(DATA EXCERPTS):

theorem witness_CompletionStep_command : (running 1).nextTurn.1 = .completion ∧ (running 1).nextTurn.2.busy = true ∧
    decode (running 1).nextTurn.2.cmdreg = .command .schedule := by decide
theorem witness_CompletionStep_idle : ({ fresh with turns := [.completion] } : State).nextTurn.1 = .completion ∧
    ({ fresh with turns := [.completion] } : State).nextTurn.2.busy = false := by decide
theorem witness_IllegalWord : (running 0x101).nextTurn.1 = .completion ∧ (running 0x101).nextTurn.2.busy = true ∧
    decode (running 0x101).nextTurn.2.cmdreg = .illegal .reservedField := by decide
theorem witness_CmdWriteIssues : fresh.busy = false := by decide
theorem witness_Busy_issue : ∃ t, step { fresh with program := [.wr 0x004#16 1#32] } = .next t ∧ t.busy = true :=
  ⟨_, rfl, by decide⟩
theorem witness_Busy_completion : ∃ t, (running 0).busy = true ∧ step (running 0) = .next t ∧ t.busy = false :=
  ⟨_, by decide, rfl, by decide⟩
theorem witness_Busy_reset : ∃ t, step { State.issue 0#32 fresh with turns := [.reset] } = .next t ∧ t.busy = false :=
  ⟨_, rfl, by decide⟩
theorem witness_InputsStable : ∃ t, step { State.issue 0#32 fresh with turns := [.sequencer] } = .next t ∧ t.busy = true :=
  ⟨_, rfl, by decide⟩
theorem witness_Terminates : (State.issue 1#32 fresh).busy = true ∧ programWf (State.issue 1#32 fresh).program = true := by
  decide
theorem witness_InternalSteps_check : SequencerReady (State.issue 1#32 (keyed [1, 2, 3, 4])) ∧
    decode (State.issue 1#32 (keyed [1, 2, 3, 4])).cmdreg = .command .schedule :=
  ⟨fun h => absurd h (by decide), by decide⟩
theorem witness_InternalSteps_xor :
    SequencerReady { State.issue 1#32 (keyed [1, 2, 3, 4]) with ksPhase := .xor } :=
  fun _ => ⟨by decide, [1, 2, 3, 4], by decide⟩
theorem witness_KeyWord_lengths : (zeros 4).length = 4 ∧ (zeros 8).length = 8 ∧ (zeros 5).length = 5 ∧
    (zeros 56).length = 56 := by decide
theorem witness_ScheduleDerives_min : (keyed (zeros 4)).keylen.toNat = 4 ∧
    (keyed (zeros 4)).bufBytes .key 4 = some (zeros 4) := by decide
theorem witness_ScheduleDerives_max : (keyed (zeros 56)).keylen.toNat = 56 ∧
    (keyed (zeros 56)).bufBytes .key 56 = some (zeros 56) := by decide
theorem witness_ScheduleRefuses : ({ fresh with keylen := 3#6 } : State).keylen.toNat < 4 ∧
    56 < ({ fresh with keylen := 57#6 } : State).keylen.toNat := by decide
theorem witness_ScheduleFrame : ∃ t, exec .schedule fresh = .next t := ⟨_, rfl⟩
theorem witness_ScheduleDepends : ∃ t t', exec .schedule (keyed (zeros 4)) = .next t ∧
    exec .schedule { keyed (zeros 4) with config := 5#32, schedValid := true } = .next t' ∧
    ∀ i, i < 4 → (keyed (zeros 4)).bufRead .key i ≠ none := ⟨_, _, rfl, rfl, by decide⟩
theorem witness_Sequencer : decode (State.issue 1#32 (keyed (zeros 4))).cmdreg = .command .schedule ∧
    (State.issue 1#32 (keyed (zeros 4))).ksPhase = .check ∧
    (State.issue 1#32 (keyed (zeros 4))).bufBytes .key 4 = some (zeros 4) := by decide
theorem witness_Sequencer_bad : decode (State.issue 1#32 fresh).cmdreg = .command .schedule ∧
    (State.issue 1#32 fresh).ksPhase = .check ∧ (State.issue 1#32 fresh).keylen.toNat < 4 := by decide
theorem witness_BlockCommands : valid.schedValid = true ∧ fresh.schedValid = false ∧
    (∃ t, exec .encblk valid = .next t) ∧ ∃ t, exec .decblk valid = .next t := ⟨rfl, rfl, ⟨_, rfl⟩, ⟨_, rfl⟩⟩
theorem witness_PaddingZero : (¬ ∃ m', ([] : List Byte) = m' ++ [0x00#8]) ∧ ¬ ∃ m', eight 7#8 = m' ++ [0x00#8] := by
  refine ⟨by simp, ?_⟩
  rintro ⟨m', h⟩
  have := congrArg List.getLast? h
  simp [eight] at this
theorem witness_PaddedLengths : (eight 0#8).length ≤ tiny.msgMax ∧
    padMessage tiny.zeroPadAligned .pkcs7 (eight 0#8) = .ok (eight 0#8 ++ eight 8#8) := ⟨by decide, rfl⟩
theorem witness_BlockEquations : (zeros 16).length % 8 = 0 ∧ 1 < (zeros 16).length / 8 ∧
    blkAt (zeros 16) 0 = blkAt (zeros 16) 1 := by decide
/-- ENCRYPT's hypotheses at the largest message, for ECB / none, CBC / pkcs7 and CFB. -/
theorem witness_Encrypt : ∀ c ∈ [0x0#32, 0x9#32, 0x2#32], ∃ m p iv,
    (loaded c (eight 7#8)).mode? = some m ∧ (loaded c (eight 7#8)).pad? = some p ∧
    (loaded c (eight 7#8)).schedValid = true ∧ (m ≠ .ecb → (loaded c (eight 7#8)).ivlen = 8#4) ∧
    (loaded c (eight 7#8)).msglen.toNat ≤ (loaded c (eight 7#8)).params.msgMax ∧
    (loaded c (eight 7#8)).msglen.toNat % 8 = 0 ∧
    (loaded c (eight 7#8)).ivBlock m = some iv ∧ (loaded c (eight 7#8)).message = some (eight 7#8) := by
  intro c hc
  simp only [List.mem_cons, List.not_mem_nil, or_false] at hc
  rcases hc with rfl | rfl | rfl
  · exact ⟨.ecb, .none, Block.zero, by decide⟩
  · exact ⟨.cbc, .pkcs7, ⟨0x01020304#32, 0x05060708#32⟩, by decide⟩
  · exact ⟨.cfb, .none, ⟨0x01020304#32, 0x05060708#32⟩, by decide⟩
/-- DECRYPT's two results under ECB / pkcs7: eight bytes 08 unpad, eight bytes 00 do not (zero tables only swap halves). -/
theorem witness_Decrypt_ok :
    unpadMessage .pkcs7 (modePass .decrypt .ecb valid.sched Block.zero (eight 8#8)) = .ok [] := by rfl
theorem witness_Decrypt_padding :
    unpadMessage .pkcs7 (modePass .decrypt .ecb valid.sched Block.zero (eight 0#8)) = .error .padding := by rfl
/-- Each clause of the check order, at a boundary: MODE = 3; PAD = 3 under CFB; no schedule; IVLEN = 7; MSGLEN = MSG_MAX + 1;
an unaligned length. -/
theorem witness_Checks :
    (({ fresh with config := 0x3#32 } : State).config.extractLsb' 0 2).toNat = 3 ∧
    (({ valid with config := 0xE#32 } : State).config.extractLsb' 2 2).toNat = 3 ∧
    fresh.schedValid = false ∧
    ({ loaded 0x1#32 [] with ivlen := 7#4 } : State).ivlen ≠ 8#4 ∧
    (loaded 0x0#32 (zeros 9)).params.msgMax < (loaded 0x0#32 (zeros 9)).msglen.toNat ∧
    (loaded 0x0#32 (zeros 7)).msglen.toNat ≤ (loaded 0x0#32 (zeros 7)).params.msgMax ∧
    (loaded 0x0#32 (zeros 7)).msglen.toNat % 8 ≠ 0 := by decide
theorem witness_MessageFrame : (∃ t, exec .encrypt (loaded 0#32 (eight 7#8)) = .next t) ∧
    ∃ t, exec .decrypt fresh = .next t := ⟨⟨_, rfl⟩, ⟨_, rfl⟩⟩
theorem witness_CiphertextLength : ∃ t x, exec .encrypt (loaded 0x0#32 (eight 7#8)) = .next t ∧ t.errcode = .ok ∧
    (loaded 0x0#32 (eight 7#8)).mode? = some .ecb ∧ (loaded 0x0#32 (eight 7#8)).pad? = some .none ∧
    (loaded 0x0#32 (eight 7#8)).passInput .ecb = some x := ⟨_, _, rfl, by decide, by decide, by decide, rfl⟩
theorem witness_CiphertextLength_cfb : ∃ t x, exec .encrypt (loaded 0x2#32 [1, 2, 3]) = .next t ∧ t.errcode = .ok ∧
    (loaded 0x2#32 [1, 2, 3]).mode? = some .cfb ∧ (loaded 0x2#32 [1, 2, 3]).passInput .cfb = some x :=
  ⟨_, _, rfl, by decide, by decide, rfl⟩
theorem witness_DataPassRoundTrip : ∃ c, cryptMessage .encrypt .cbc .zero .full Schedule.zero Block.zero (eight 7#8) = .ok c ∧
    ¬ ∃ m', eight 7#8 = m' ++ [0x00#8] := by
  refine ⟨_, rfl, ?_⟩
  rintro ⟨m', h⟩
  have := congrArg List.getLast? h
  simp [eight] at this
/-- ECB / none: eight zero bytes under the constant tables (V-CORE-2), and a state with their ciphertext in IN. -/
def cipherOfZeros : List Byte := [0x70, 0x6D, 0x9F, 0xCC, 0x17, 0x92, 0xD2, 0x3A]
def plainState : State := { loaded 0x0#32 (eight 0#8) with sched := piSchedule }
def cipherState : State := { loaded 0x0#32 cipherOfZeros with sched := piSchedule }
theorem witness_DecryptRestores_encrypt : ∃ t, exec .encrypt plainState = .next t ∧ t.errcode = .ok ∧
    t.outlen.toNat ≤ plainState.params.msgMax := ⟨_, rfl, by decide, by decide⟩
theorem witness_DecryptRestores_output : after (exec .encrypt plainState)
    (fun t => t.bufBytes .out 8) none = some cipherOfZeros := by decide
theorem witness_DecryptRestores_length : after (exec .encrypt plainState) State.outlen 0#16 = 8#16 := rfl
theorem witness_DecryptRestores_decrypt : plainState.passInput .ecb = some (Block.zero, eight 0#8) ∧
    cipherState.message = some cipherOfZeros ∧ cipherState.msglen = 8#16 ∧ cipherState.ivBlock .ecb = some Block.zero ∧
    cipherState.sched = plainState.sched ∧ cipherState.config = plainState.config := by
  refine ⟨by decide, by decide, by decide, by decide, rfl, rfl⟩
theorem witness_Undef_schedule : 4 ≤ ({ fresh with keylen := 4#6 } : State).keylen.toNat ∧
    ({ fresh with keylen := 4#6 } : State).bufRead .key 3 = none := by decide
theorem witness_Undef_message : ({ valid with msglen := 8#16 } : State).checks .encrypt = .ok (.ecb, .none) ∧
    ({ valid with msglen := 8#16 } : State).checks .decrypt = .ok (.ecb, .none) ∧
    ({ valid with msglen := 8#16 } : State).bufRead .inp 7 = none := ⟨rfl, rfl, by decide⟩
theorem witness_Undef_iv : ({ valid with config := 1#32, ivlen := 8#4 } : State).checks .encrypt = .ok (.cbc, .none) ∧
    ({ valid with config := 1#32, ivlen := 8#4 } : State).bufRead .iv 7 = none := ⟨rfl, by decide⟩
theorem witness_Undef_set : ∃ t, exec .schedule { fresh with keylen := 4#6 } = .next t ∧ fresh.faultUndef = false ∧
    t.faultUndef = true := ⟨_, rfl, rfl, by decide⟩
theorem witness_Undef_set_message : ∃ t, exec .decrypt { valid with msglen := 8#16 } = .next t ∧ valid.faultUndef = false ∧
    t.faultUndef = true := ⟨_, rfl, rfl, by decide⟩
theorem witness_Undef_set_iv : ∃ t, exec .encrypt { valid with config := 1#32, ivlen := 8#4 } = .next t ∧
    valid.faultUndef = false ∧ t.faultUndef = true := ⟨_, rfl, rfl, by decide⟩
theorem witness_FaultUndef_sticky : ∃ t, step { fresh with faultUndef := true } = .next t ∧
    ({ fresh with faultUndef := true } : State).nextTurn.1 ≠ .reset := ⟨_, rfl, by decide⟩
theorem witness_FaultUndef_reset : ∃ t, step { fresh with faultUndef := true, turns := [.reset] } = .next t ∧
    ({ fresh with faultUndef := true, turns := [.reset] } : State).nextTurn.1 = .reset := ⟨_, rfl, by decide⟩
theorem witness_BufferReads : (loaded 0#32 (eight 7#8)).busy = false ∧ (loaded 0#32 (eight 7#8)).bufRead .iv 7 = some 8#8 ∧
    (loaded 0#32 (eight 7#8)).bufRead .inp 7 = some 7#8 ∧ (loaded 0#32 (eight 7#8)).bufRead .out 15 = none ∧
    Buf.size tiny .inp ≤ 4 * 2 := by decide
theorem witness_ReadsWhileBusy : (State.issue 0#32 fresh).busy = true := by decide
theorem witness_Readback :
    ({ fresh with params := ⟨0, .full, false⟩ } : State).params.schedReadback = false ∧ fresh.params.schedReadback = true ∧
    (State.issue 0#32 fresh).busy = true ∧ fresh.schedValid = false ∧ valid.schedValid = true ∧ valid.busy = false := by
  decide
theorem witness_ReadsNoSideEffect : fresh.busRead 0x01C#16 = some 0#32 ∧ fresh.busRead 0x084#16 = none := by decide
theorem witness_WritesBusy : (0x074#16 : Offset).toNat % 4 = 0 ∧ (0x4004#16 : Offset).toNat < 0x4000 + tiny.msgMax ∧
    ¬ (0x4008#16 : Offset).toNat < 0x4000 + tiny.msgMax := by decide
/-- The IRQ_STATUS clause and the offset just past IN, with a command running. -/
theorem witness_WritesBusy_irq : (State.issue 0#32 fresh).busy = true ∧ (0x020#16 : Offset).toNat = 0x020 ∧
    (0x020#16 : Offset).toNat % 4 = 0 ∧ (0x4008#16 : Offset).toNat % 4 = 0 := by decide
/-- R90, R47: with a command running and DONE set, a write of 1 to IRQ_STATUS clears DONE and leaves OVERRUN. -/
theorem test_irq_clear_while_busy : let s := State.issue 0#32 { fresh with done := true }
    (s.hostWrite 0x020#16 1#32).done = false ∧ (s.hostWrite 0x020#16 1#32).overrun = false ∧
      (s.hostWrite 0x020#16 0#32).done = true := by decide
/-- R41, R89: STATUS while a command runs, after a DECRYPT that ended in PADDING, with OVERRUN and SCHED_VALID set. -/
theorem test_status_while_busy : (State.issue 2#32
    { fresh with lastOp := 0x03#8, errcode := .padding, overrun := true, schedValid := true }).busRead 0x008#16 =
      some 0x00000347#32 := by decide
theorem witness_Reserved : [0x02C#16, 0x03C#16, 0x078#16, 0x088#16, 0x148#16, 0xFFC#16, 0x2000#16, 0xC000#16, 0xFFFC#16].map locate
    = List.replicate 9 .reserved := by rfl
theorem witness_Refused : (8 : Nat) ≠ 32 ∧ (0x002#16 : Offset).toNat % 4 ≠ 0 ∧ (0x004#16 : Offset).toNat % 4 = 0 := by decide
theorem witness_HostTurn : fresh.nextTurn.1 = .host ∧ ({ fresh with turns := [.host] } : State).nextTurn.1 = .host := by decide
theorem witness_Wait : ({ State.issue 0#32 fresh with program := [.wait] } : State).busy = true ∧ fresh.busy = false := by decide
/-- R10, R83: the first byte of a block is the highest of L, the fifth the highest of R. -/
theorem test_block_packing : blockOfBytes [0x01, 0x23, 0x45, 0x67, 0x89, 0xAB, 0xCD, 0xEF] = ⟨0x01234567#32, 0x89ABCDEF#32⟩ ∧
    bytesOfBlock ⟨0x01234567#32, 0x89ABCDEF#32⟩ = [0x01, 0x23, 0x45, 0x67, 0x89, 0xAB, 0xCD, 0xEF] := by decide
theorem witness_Interrupt : (1#32 : Word).getLsbD 0 = true ∧ (0#32 : Word).getLsbD 0 = false := by decide
theorem witness_KeyUnobservable : ∀ a, ¬ InBuf tiny .key a → Memory.read [(0x0040, 1#8)] a = Memory.read fresh.mem a := by
  intro a ha
  by_cases h : 0x0040 = a
  · subst h; exact absurd ⟨by decide, by decide⟩ ha
  · simp [Memory.read, h, fresh, State.resetWith]
theorem witness_Wrbuf : ∃ s : State, s.busy = false ∧ s.turns = [] ∧ (eight 7#8).length ≤ s.params.msgMax ∧
    s.program = expandPseudo (.wrbuf 0x4000#16 (eight 7#8)) :=
  ⟨{ fresh with program := expandPseudo (.wrbuf 0x4000#16 (eight 7#8)) }, rfl, rfl, by decide, rfl⟩
theorem witness_Writers : (∃ t, exec .nop fresh = .next t) ∧ (∃ t, exec .encrypt fresh = .next t) ∧
    ∃ t, exec .schedule fresh = .next t := ⟨⟨_, rfl⟩, ⟨_, rfl⟩, ⟨_, rfl⟩⟩
theorem witness_Reset : ({ loaded 5#32 (eight 7#8) with turns := [.reset] } : State).nextTurn.1 = .reset := by decide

(TASK TO COMPLETE): Say how many lines in this material hold "ksPhase", and say nothing else.

(ANSWER TO THIS EXERCISE): 3